Well read it to be sure!  The Canon Rebels arent that horribly unaffordable for their performance either


----------



## Lorand (Sep 23, 2004)

In fact the "effective pixels" too require some interpolation. The CCD's pixels are monochrome ones, so of the total number of pixels 1/4 are senzitive only to red, 1/4 to blue and 1/2 to green (green is doubled because the human eye is also more sensitive to green than to other colours). So a 3.2 megapixel camera has 800,000 red, 800,000 blue and 1,600,000 green pixels. After taking the shot the camera's software interpolates the data and produces a 3.2 megapixel RGB image. Now imagine that the built-in program performs another interpolation and produces a 6.4 megapixel image from that. Weird, isn't it? But the "6.4 megapixel (interpolated)" specification looks better than the bare "3.2 megapixel".

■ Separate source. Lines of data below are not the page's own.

/-- A frame that starts (R197, R212, R280): with no open queue, or class none without room, its bytes are discarded; hop or
through without room refuses the block. -/
def State.startFrame (s : State) (p : Fin 16) (b : HeldBlk) (tag : Byte) (rsnd : Bool) (len : Nat) : Walk :=
  let num := p.val * 256 + tag.toNat
  let begin_ := fun (t : State) (id : Option Nat) =>
    t.modRcv p (fun r => { r with parser := ⟨tag, rsnd, len, 0, true, false, id⟩ })
  match s.queue? num with
  | none => .done ((begin_ s none).count 3 2 1)
  | some q =>
    if q.outbound || q.closing.isSome then .done ((begin_ s none).count 3 2 1)
    else if s.hasRoom q len then
      let (id, s1) := s.issue q len rsnd
      let s2 := s1.modTicket id (fun t => { t with ts := b.ts, trace := t.trace.map (fun _ => [(1, b.ts)]) })
      .done ((begin_ s2 (some id)).cadArrive num b.arr)
    else if q.cls == .none then .done (((begin_ s none).count 3 2 1).count (portBlock p.val) 16 1)
    else .refuse num len

/-- A framing error (R199): the frame in progress is discarded, the error counted and reported. -/
def State.framingError (s : State) (p : Fin 16) (seq : Seq24) : State :=
  let s1 := match (s.port p).rcv.parser.ticket with | some id => s.freeTicket id true | none => s
  let s2 := s1.modRcv p (fun r => { r with parser := { resync := true } })
  (s2.count (portBlock p.val) 6 1).raise 0x0017 (portBlock p.val) p.val (wd seq.toNat)

/-- Whether an FFP names a legal offset (R198). -/
def ffpLegal (len : Nat) (ffp : BitVec 16) : Bool := ffp != 0xFFFF && decide (ffp.toNat < 512 ∧ ffp.toNat + 3 ≤ len)

/-- The walk of one block from a position (R197 to R199). `check` asks that the first header reached lies at FFP; `mayRedo`
allows one resumption at FFP after an error. -/
def State.walk (p : Fin 16) (b : HeldBlk) : Nat → State → Nat → Bool → Bool → Walk
  | 0, s, _, _, _ => .done s
  | n + 1, s, pos, check, mayRedo =>
    let len := b.payload.length
    let pr := (s.port p).rcv.parser
    let fail := fun (_ : Unit) =>
      let s1 := s.framingError p b.seq
      if mayRedo && ffpLegal len b.ffp && decide (pos < b.ffp.toNat) then
        State.walk p b n (s1.modRcv p (fun r => { r with parser := {} })) b.ffp.toNat false false
      else .done s1
    if len ≤ pos then if check && b.ffp != 0xFFFF then fail () else .done s
    else if pr.busy then
      let k := min (pr.len - pr.got) (len - pos)
      let s1 := s.frameBytes p ((b.payload.drop pos).take k)
      let s2 := if pr.got + k = pr.len then s1.endFrame p b else s1
      State.walk p b n s2 (pos + k) check mayRedo
    else if len < pos + 3 then State.walk p b n s len check mayRedo
    else if check && b.ffp.toNat ≠ pos then fail ()
    else
      let l := beAt b.payload (pos + 1) 2 % 2 ^ 14
      let tag := b.payload.getD pos 0
      let rsnd := (b.payload.getD (pos + 1) 0).getLsbD 7
      if l = 0 then .done s
      else if l < 64 ∨ 9600 < l then fail ()
      else
        match s.startFrame p b tag rsnd l with
        | .refuse q k => .refuse q k
        | .done s1 => State.walk p b n s1 (pos + 3) false mayRedo

/-- One block extracted (R199): after an earlier error the walk resumes at a legal FFP; an illegal one is an error too. -/
def State.extract (s : State) (p : Fin 16) (b : HeldBlk) : Walk :=
  let fuel := 2 * b.payload.length + 4
  if (s.port p).rcv.parser.resync then
    if ffpLegal b.payload.length b.ffp then
      State.walk p b fuel (s.modRcv p (fun r => { r with parser := {} })) b.ffp.toNat false false
    else .done (if b.ffp == 0xFFFF then s else s.framingError p b.seq)
  else if b.ffp != 0xFFFF && !ffpLegal b.payload.length b.ffp then .done (s.framingError p b.seq)
  else State.walk p b fuel s 0 true true

/-- A advances over every contiguous held block whose frames find room (R207, R215); `fuel` bounds the number. -/
def State.advance (p : Fin 16) : Nat → State → State
  | 0, s => s
  | n + 1, s =>
    let r := (s.port p).rcv
    match r.held.find? (fun b => b.seq == r.a) with
    | none => s
    | some b =>
      let rest := r.held.filter (fun x => x.seq != r.a)
      match s.extract p b with
      | .done s1 =>
        State.advance p n (s1.modRcv p (fun x => { x with
          held := rest, a := r.a + 1, refused := if x.refused.map (·.1) = some r.a then none else x.refused }))
      | .refuse q len => s.modRcv p (fun x => { x with held := rest, refused := some (r.a, q, len) })

/-- Everything that follows a change of A. -/
def State.rcvSync (s : State) (p : Fin 16) : State := (((s.relSync p).nackSync p).gateSync p).hopSync

/-- A DATA block of a settled session (R207, R209, R215). -/
def State.takeData (s : State) (p : Fin 16) (b : Blk) : State :=
  let r := (s.port p).rcv
  let top := match r.highest with | some h => if seqDiff h b.seq < 0 then b.seq else h | none => b.seq
  let s1 := s.modRcv p (fun x => { x with highest := some top })
  if s.holdHard p then s1
  else
    let d := seqDiff b.seq r.a
    if d < 0 ∨ r.held.any (fun x => x.seq == b.seq) then (s1.count (portBlock p.val) 5 1).nackSync p
    else if d < (min (2 ^ (s.port p).snd.w) (s.reordBlocks p) : Nat) then
      let h : HeldBlk := ⟨b.seq, b.ffp, b.payload, tsOf s.time.now, s.time.now⟩
      let s2 := (s1.modRcv p (fun x => { x with held := x.held ++ [h] })).count (portBlock p.val) 0 1
      let s3 := if s2.holdRoom p && b.seq != r.a then s2 else State.advance p (r.held.length + 1) s2
      s3.rcvSync p
    else (s1.modRcv p (fun x => { x with reordFull := some s.ticks })).nackSync p

/-- A FILL block's SEQ (R209). -/
def State.takeFill (s : State) (p : Fin 16) (b : Blk) : State :=
  let r := (s.port p).rcv
  let top := match r.highest with | some h => if seqDiff h b.seq < 0 then b.seq else h | none => b.seq
  (s.modRcv p (fun x => { x with highest := some top })).nackSync p

/-! ### Fields common to every block (R193, R195, R217, R221) -/

/-- A cell segment received in the slot (R221): the whole cell after segment 7. -/
def Towpath.takeSeg (t : Towpath) (seg : Nat) (word : Word) : Towpath × Option (List Byte) :=
  let bs := bytesBE 4 word.toNat
  if seg = 0 then ({ t with slotRx := some (bs, 1) }, none)
  else
    match t.slotRx with
    | some (acc, k) =>
      if k = seg then
        if seg = 7 then ({ t with slotRx := none }, some (acc ++ bs)) else ({ t with slotRx := some (acc ++ bs, k + 1) }, none)
      else ({ t with slotRx := none }, none)
    | none => (t, none)

/-- The GATE field (R195, R210): when the partner's HOLD clears, blocks it refused for room are resent. -/
def Sender.takeGate (x : Sender) (g : BitVec 4) : Sender :=
  if x.held && !g.getLsbD 3 then
    { x with gateRx := g, resend := orderSeqs x.aKnown (x.resend ++ x.roomWait), roomWait := [] }
  else { x with gateRx := g }

/-- The receiver's generator over the 4,000 bits of one block (R125, R202); LCHIRP blocks are not scrambled so. -/
def State.descrBlock (s : State) (p : Fin 16) : State :=
  if (s.port p).blockMode == some .lchirp then s else s.modTx p (fun t => { t with descr := scrAdvance 4000 t.descr })

/-- GATE and slot cells always; ACK, NACK and RELEASE once the session is settled (R217). The second result is a cell that
the slot has completed. -/
def State.blockHead (s : State) (p : Fin 16) (b : Blk) : State × Option (List Byte) :=
  let s1 := (s.descrBlock p).modSnd p (fun x => x.takeGate b.gate)
  let isSeg := b.slotKind == 2 && !(s.port p).inLchirp
  let (tow, cell) := if isSeg then (s1.port p).tow.takeSeg b.seg.toNat b.slot else ((s1.port p).tow, none)
  let s2 := if isSeg then s1.modTow p (fun _ => tow) else s1
  if !(s2.port p).snd.synced then (s2, cell)
  else
    let s3 := s2.ackTo p b.ack
    let s4 :=
      if b.slotKind = 1 then s3.nackTo p (BitVec.ofNat 24 (b.slot.toNat / 256)) (b.slot.toNat % 128 + 1) (b.slot.getLsbD 7)
      else if b.slotKind = 3 then s3.relTo p (BitVec.ofNat 24 (b.slot.toNat / 256))
      else s3
    (s4, cell)

/-- A failed block (R203, R219): its fields are not used. -/
def State.failBlock (s : State) (p : Fin 16) : State := (s.descrBlock p).count (portBlock p.val) 1 1

/-! ### Sessions (R216 to R219) -/

/-- The receiver's part of a new session: held blocks and any partial frame discarded, A and R 0. -/
def State.freshReceiver (s : State) (p : Fin 16) (partner : Word) : State :=
  let s1 := match (s.port p).rcv.parser.ticket with | some id => s.freeTicket id true | none => s
  let s2 := s1.modTickets (List.map (fun (t : Ticket) => if !t.outbound && t.queue / 256 == p.val then { t with blk := none } else t))
  s2.modRcv p (fun r => { r with
    a := 0, r := 0, held := [], highest := none, nacks := [], parser := {}, refused := none, partner := partner })

/-- The sender's part of a new session (R218): class-none frames sent are released and counted, hop and through frames sent
wait again with RSND set. -/
def State.freshSender (s : State) (p : Fin 16) : State :=
  let sent := s.basin.tickets.filter (fun t => t.outbound && t.queue / 256 == p.val && t.state == .sent)
  let isNone := fun (t : Ticket) => match s.queue? t.queue with | some q => q.cls == .none | none => true
  let drop := (sent.filter isNone).map (·.id)
  let back := (sent.filter (fun t => !isNone t)).map (·.id)
  let s1 := (s.freeAll drop true).count 3 2 drop.length
  let s2 := s1.modTickets (List.map (fun (t : Ticket) =>
    if back.contains t.id then { t with state := .queued, rsnd := true, blk := none } else t))
  s2.modSnd p (fun x => { x with
    s := 0, aKnown := 0, rKnown := 0, unacked := [], resend := [], roomWait := [], packing := none, redo := [], relSent := 0, sinceRel := 0 })

/-- The re-cut of R219: the byte stream is packed again from the first byte of block A_known, the frames being re-cut before
those that an earlier re-cut has not reached yet. -/
def Sender.recut (x : Sender) : Sender :=
  match x.unacked with
  | [] => x
  | b :: _ =>
    let ids := (x.unacked.flatMap (·.ends) ++ (x.packing.map (·.1)).toList ++ x.redo).eraseDups
    let at_ := match b.parts with | (id, some off) :: _ => some (id, off) | _ => none
    { x with
      s := x.aKnown, unacked := [], resend := [], roomWait := [], packing := at_
      redo := ids.filter (fun i => at_.map (·.1) != some i) }

/-- Tickets that a re-cut sends again lie in no block until their last byte is packed anew. -/
def State.recutBlocks (s : State) (p : Fin 16) : State :=
  let x := (s.port p).snd
  let ids := x.unacked.flatMap (·.ends)
  (s.modTickets (List.map (fun (t : Ticket) => if ids.contains t.id then { t with blk := none } else t))).modSnd p Sender.recut

/-- A resumed session (R218, R219): A_known and R_known from the partner, everything unacknowledged resent; a new block size
re-cuts the stream and discards the held blocks. -/
def State.resume (s : State) (p : Fin 16) (m : LineMode) (rxA rxR : Seq24) : State :=
  let s1 := (s.ackTo p rxA).relTo p rxR
  let s2 := if (s1.port p).snd.unacked.any (fun b => b.len ≠ payLen m) then s1.recutBlocks p
    else s1.modSnd p (fun y => { y with resend := y.unacked.map (·.seq), roomWait := [] })
  s2.modRcv p (fun r => { r with highest := none, nacks := [], held := r.held.filter (fun b => b.payload.length = payLen m) })

/-- The session decision of R218 from a valid SYNC. -/
def State.settleSession (s : State) (p : Fin 16) (m : LineMode) (b : Blk) : State :=
  let sess := BitVec.ofNat 32 (beAt b.payload 0 4)
  let peer := BitVec.ofNat 32 (beAt b.payload 4 4)
  let r := (s.port p).rcv
  let s1 :=
    if peer = r.session ∧ r.partner = sess then
      s.resume p m (BitVec.ofNat 24 (beAt b.payload 8 3)) (BitVec.ofNat 24 (beAt b.payload 11 3))
    else
      ((s.freshReceiver p sess).freshSender p).raise 0x0018 (portBlock p.val) p.val r.session sess
  s1.modSnd p (fun x => { x with synced := true })

/-- Whether a SYNC is valid (R217): a session that is not 0 and the block size of the mode. -/
def syncValid (m : LineMode) (b : Blk) : Bool :=
  decide (beAt b.payload 0 4 ≠ 0) && decide (beAt b.payload 17 1 = bsizeCode m)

Besides resolution there are a lot of specifications that worth comparing when buying a digital camera: auto and manual focus possibility, program and manual exposure, file format, ISO range, max and min exposure time, lens aperture, lens manufacturer, etc., etc.
I saw a 4 megapixel Fuji Finepix that produced worst images than my entry level 2.3 megapixel HP Photosmart, so resolution is not the main issue...


----------